Tim's no longer doing cerakote? I was just about to get an old 38 thats in needed coating.


----------



## Pfatdaddy (Aug 5, 2010)

Yes Tim still does it. He just done two of my pistols two weeks ago. They turned out awesome. Turn around was about 9 days for both of them. Thanks. Thomas


----------



## DOAllc (Sep 14, 2012)

*New Cerakote Buisness*

If you are looking to get a really good cerakote job at a reasonable price there is a new place in a town called Jonesville, FL Its a new buisness but he does great work. They are also an FFL Dealer. Its called Dead On Arms you can look it up, the number is 352-505-6700


----------



## scubapro (Nov 27, 2010)

Corpsman_Up said:


> Tim's no longer doing cerakote? I was just about to get an old 38 thats in needed coating.

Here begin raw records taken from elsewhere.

-- ==== Sys2Proof/Machine/Kiln.lean ====
section
/-! DEFINITION. The kiln: the coding of sub-blocks, the exponent-plane split and its inverse, lossy re-encoding, and the decode of a
stored frame record (R78 to R81, R159). LZ4's own coding of a block is left to `Config.lz4Length`: a record holds what the LZ4 decoder
gives. -/

namespace Sys2Proof.Machine

open Sys2Proof

/-! Listed content. -/

/-- `n` bytes from `off` on of a listed content whose first cells lie at `off` or beyond. -/
def cellRun : Nat → Nat → List Host.Cell → List Byte
  | 0, _, _ => []
  | n + 1, off, [] => memDefault :: cellRun n (off + 1) []
  | n + 1, off, c :: cs => if c.1 = off then c.2 :: cellRun n (off + 1) cs else memDefault :: cellRun n (off + 1) (c :: cs)

/-- The bytes `[off, off + n)` of a listed content. -/
def cellBytes (data : List Host.Cell) (off n : Nat) : List Byte := cellRun n off (data.dropWhile (fun c => decide (c.1 < off)))

/-- The listed form of a byte string. -/
def bytesCells (bs : List Byte) : List Host.Cell :=
  ((List.range bs.length).zip bs).filter (fun c => c.2 != memDefault)

/-- The listed form of a byte string that stands at an offset. -/
def cellsAt (off : Nat) (bs : List Byte) : List Host.Cell := (bytesCells bs).map (fun c => (off + c.1, c.2))

/-! Sub-blocks (R78, R79). -/

/-- Rotate a `w`-bit number left by one bit. -/
def rotl1 (w x : Nat) : Nat := (x * 2) % 2 ^ w + x / 2 ^ (w - 1)

/-- Rotate a `w`-bit number right by one bit. -/
def rotr1 (w y : Nat) : Nat := y / 2 + (y % 2) * 2 ^ (w - 1)

/-- The exponent-plane split of R79: each element rotated left by one bit, then its bytes in planes, the most significant first. -/
def splitPlanes (w : Nat) (bs : List Byte) : List Byte :=
  let ys := (chunks (w / 8) bs).map (fun c => rotl1 w (leNat c))
  (List.range (w / 8)).flatMap (fun p => ys.map (fun y => BitVec.ofNat 8 (y / 2 ^ (8 * (w / 8 - 1 - p)))))

/-- The inverse of the split (R79): byte `i` of each plane goes back to element `i`, which is rotated right by one bit. -/
def joinPlanes (w : Nat) (bs : List Byte) : List Byte :=
  let n := bs.length / (w / 8)
  (List.range n).flatMap (fun i =>
    leBytes (w / 8) (rotr1 w (leNat ((List.range (w / 8)).map (fun k => nth bs (n * (w / 8 - 1 - k) + i) 0)))))

/-- The element width that METHOD 3 splits by, for the formats it is eligible for: FP32, FP16 and BF16. -/
def splitWidth (src : Nat) : Option Nat := if src = 0 then some 32 else if src = 1 ∨ src = 2 then some 16 else none

/-- The METHOD and the stored length of one sub-block (R78, R81): ZERO for zeros, RAW for one that holds poison, else the shortest that
an eligible method gives, the lower code on a tie. For the last sub-block of a lossy stream, which is shorter than 4,096 bytes, RAW
stores its own bytes and LZ4 must be shorter than them (DESIGN CHOICE, log entry 174). -/
def subCoded (split : Option Nat) (bad : Bool) (bs : List Byte) : Nat × Nat :=
  let raw := bs.length
  if bad then (1, raw)
  else if bs.all (· == 0) then (0, 0)
  else
    let lz := max 1 (Config.lz4Length bs)
    let best := if lz < raw then (2, lz) else (1, raw)
    match split with
    | some w =>
      let sp := max 1 (Config.lz4Length (splitPlanes w bs))
      if sp < best.2 then (3, sp) else best
    | none => best

/-- A SUB entry (R77), its METHOD and its stored length. -/
def subEntry (x : Nat × Nat) : Nat := 16384 * x.1 + x.2
def subMethod (v : Nat) : Nat := v / 16384 % 4
def subLen (v : Nat) : Nat := v % 16384

/-- The 16 SUB entries from those of the sub-blocks a stream has. -/
def subTable (xs : List (Nat × Nat)) : List Nat := xs.map subEntry ++ List.replicate (16 - xs.length) 0

/-- The bytes that a record's sub-blocks occupy. -/
def subBytes (sub : List Nat) : Nat := sub.foldl (fun a v => a + subLen v) 0

/-! Lossy re-encoding (R80, R81, R160). -/

/-- The bytes of one encoded group: KVL4 or MXFP4. -/
def groupLen (enc : Nat) : Nat := if enc = 0x12 then 24 else 17

/-- Whether a group of a frame holds a poisoned element. -/
def groupMarked (n g : Nat) (pois : NSet) : Bool := pois.any (fun w => decide (g * n / 32 ≤ w ∧ w ≤ (g * n + n - 1) / 32))

/-- The encoded groups of a frame in address order, a poisoned one as zeros that stand for its marked bytes; none when a group cannot be
encoded and the frame is encoded without loss instead (R160). -/
def lossyGroups (src enc : Nat) (data : List Host.Cell) (pois : NSet) : Nat → Nat → Option (List (List Byte))
  | 0, _ => some []
  | k + 1, g =>
    let n := 4 * elemBits src
    let here := if groupMarked n g pois then some (List.replicate (groupLen enc) 0)
      else (decVec src 32 (cellBytes data (g * n) n)).bind (encVec enc)
    match here, lossyGroups src enc data pois k (g + 1) with
    | some a, some r => some (a :: r)
    | _, _ => none

/-- The encoded stream of a lossy frame and its poisoned groups. -/
def lossyStream (src enc : Nat) (data : List Host.Cell) (pois : NSet) : Option (List Byte × NSet) :=
  let n := 4 * elemBits src
  (lossyGroups src enc data pois (65536 / n) 0).map (fun gs =>
    (gs.flatten, (List.range (65536 / n)).filter (fun g => groupMarked n g pois)))

/-- The SUB entries of a lossy stream: a sub-block that a poisoned group's bytes reach is RAW. -/
def lossySubs (enc : Nat) (bs : List Byte) (bad : NSet) : List Nat :=
  let k := groupLen enc
  subTable ((List.range (ceilDiv bs.length 4096)).map (fun j =>
    subCoded none (bad.any (fun g => decide (k * g / 4096 ≤ j ∧ j ≤ (k * g + k - 1) / 4096))) ((bs.drop (4096 * j)).take 4096)))

/-- The SUB entries of a frame encoded without loss. -/
def plainSubs (src : Nat) (data : List Host.Cell) (pois : NSet) : List Nat :=
  subTable ((List.range 16).map (fun j =>
    subCoded (splitWidth src) (pois.any (fun w => w / 128 == j)) (cellBytes data (4096 * j) 4096)))

/-- What the LZ4 coder takes, and its decoder gives, for a frame encoded without loss: the split of a sub-block of METHOD 3, and the
bytes themselves of any other. -/
def plainStream (src : Nat) (sub : List Nat) (data : List Host.Cell) : List Host.Cell :=
  (List.range 16).flatMap (fun j =>
    match (if subMethod (nth sub j 0) = 3 then splitWidth src else none) with
    | some w => cellsAt (4096 * j) (splitPlanes w (cellBytes data (4096 * j) 4096))
    | none => data.filter (fun c => c.1 / 4096 == j))

/-! Decoding a stored frame record (R78, R80, R81, R159). -/

/-- What the kiln decodes: the content of the frame, its poisoned code words, and whether a block was malformed. -/
structure Decoded where
  data : List Host.Cell
  pois : NSet
  bad : Bool

/-- The code words of a frame that hold the elements of some groups. -/
def groupWords (n : Nat) (gs : List Nat) : NSet :=
  (gs.flatMap (fun g => (List.range ((g * n + n - 1) / 32 + 1 - g * n / 32)).map (· + g * n / 32))).foldl (fun p w => nsAdd w p) []

/-- Decode a record without loss: a malformed LZ4 block makes the lines of its sub-block poison. -/
def plainDecode (r : CaskRec) : Decoded :=
  let fails (j : Nat) : Bool := r.bad.contains j && decide (subMethod (nth r.sub j 0) ≥ 2)
  let part (j : Nat) : List Host.Cell :=
    if fails j || subMethod (nth r.sub j 0) == 0 then []
    else match (if subMethod (nth r.sub j 0) = 3 then splitWidth r.srcFmt else none) with
      | some w => cellsAt (4096 * j) (joinPlanes w (cellBytes r.data (4096 * j) 4096))
      | none => r.data.filter (fun c => c.1 / 4096 == j)
  let lost := (List.range 16).filter fails
  ⟨(List.range 16).flatMap part,
    (lost.flatMap (fun j => (List.range 128).map (· + 128 * j))).foldl (fun p w => nsAdd w p) (r.pois.filter (· < 2048)), ! lost.isEmpty⟩

/-- Decode one group of a lossy stream to its bytes in the source format: none for a malformed one. -/
def groupDecode (src enc : Nat) (bs : List Byte) : Option (List Byte) :=
  (decVec enc 32 bs).bind (fun ws => encVec src (ws.map toF32))

/-- Decode a lossy record: a marked group, one that a malformed LZ4 block holds, and one malformed in itself decode as poison. -/
def lossyDecode (r : CaskRec) : Decoded :=
  let n := 4 * elemBits r.srcFmt
  let k := groupLen r.encFmt
  let lost (g : Nat) : Bool := r.bad.any (fun j => decide (subMethod (nth r.sub j 0) ≥ 2)
    && decide (k * g / 4096 ≤ j ∧ j ≤ (k * g + k - 1) / 4096))
  let part (g : Nat) : Option (List Byte) :=
    if r.pois.contains g || lost g then none else groupDecode r.srcFmt r.encFmt (cellBytes r.data (k * g) k)
  let gs := (List.range (65536 / n)).map (fun g => (g, part g))
  ⟨gs.flatMap (fun x => match x.2 with | some bs => cellsAt (n * x.1) bs | none => []),
    groupWords n ((gs.filter (fun x => x.2.isNone)).map (·.1)),
    gs.any (fun x => x.2.isNone && ! r.pois.contains x.1)⟩

/-- Decode the DATA or ZERO record of a frame. -/
def kilnDecode (r : CaskRec) : Decoded :=
  if r.kind = 2 then ⟨[], [], false⟩
  else if r.encFmt = 0x12 ∨ r.encFmt = 0x0C then lossyDecode r
  else plainDecode r

end Sys2Proof.Machine
end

Evidently, he is still doing it -- but he does have open felony charges against him... Deal with at your own risk!:thumbdown:

http://www.escambiaclerk.com/xml/xml.asp?ucase_id=37343719


----------



## MULLET HUNTER (Oct 3, 2007)

scubapro said:


> Evidently, he is still doing it -- but he does have open felony charges against him... Deal with at your own risk!:thumbdown:
> 
> http://www.escambiaclerk.com/xml/xml.asp?ucase_id=37343719


Good point soon he won't be able to be in the room with a firearm let alone paint one..... That being said I can do it I have all the equipment, and have sprayed numerous guns. Im just not real comfortable in being responsible for other people's guns.:no:


----------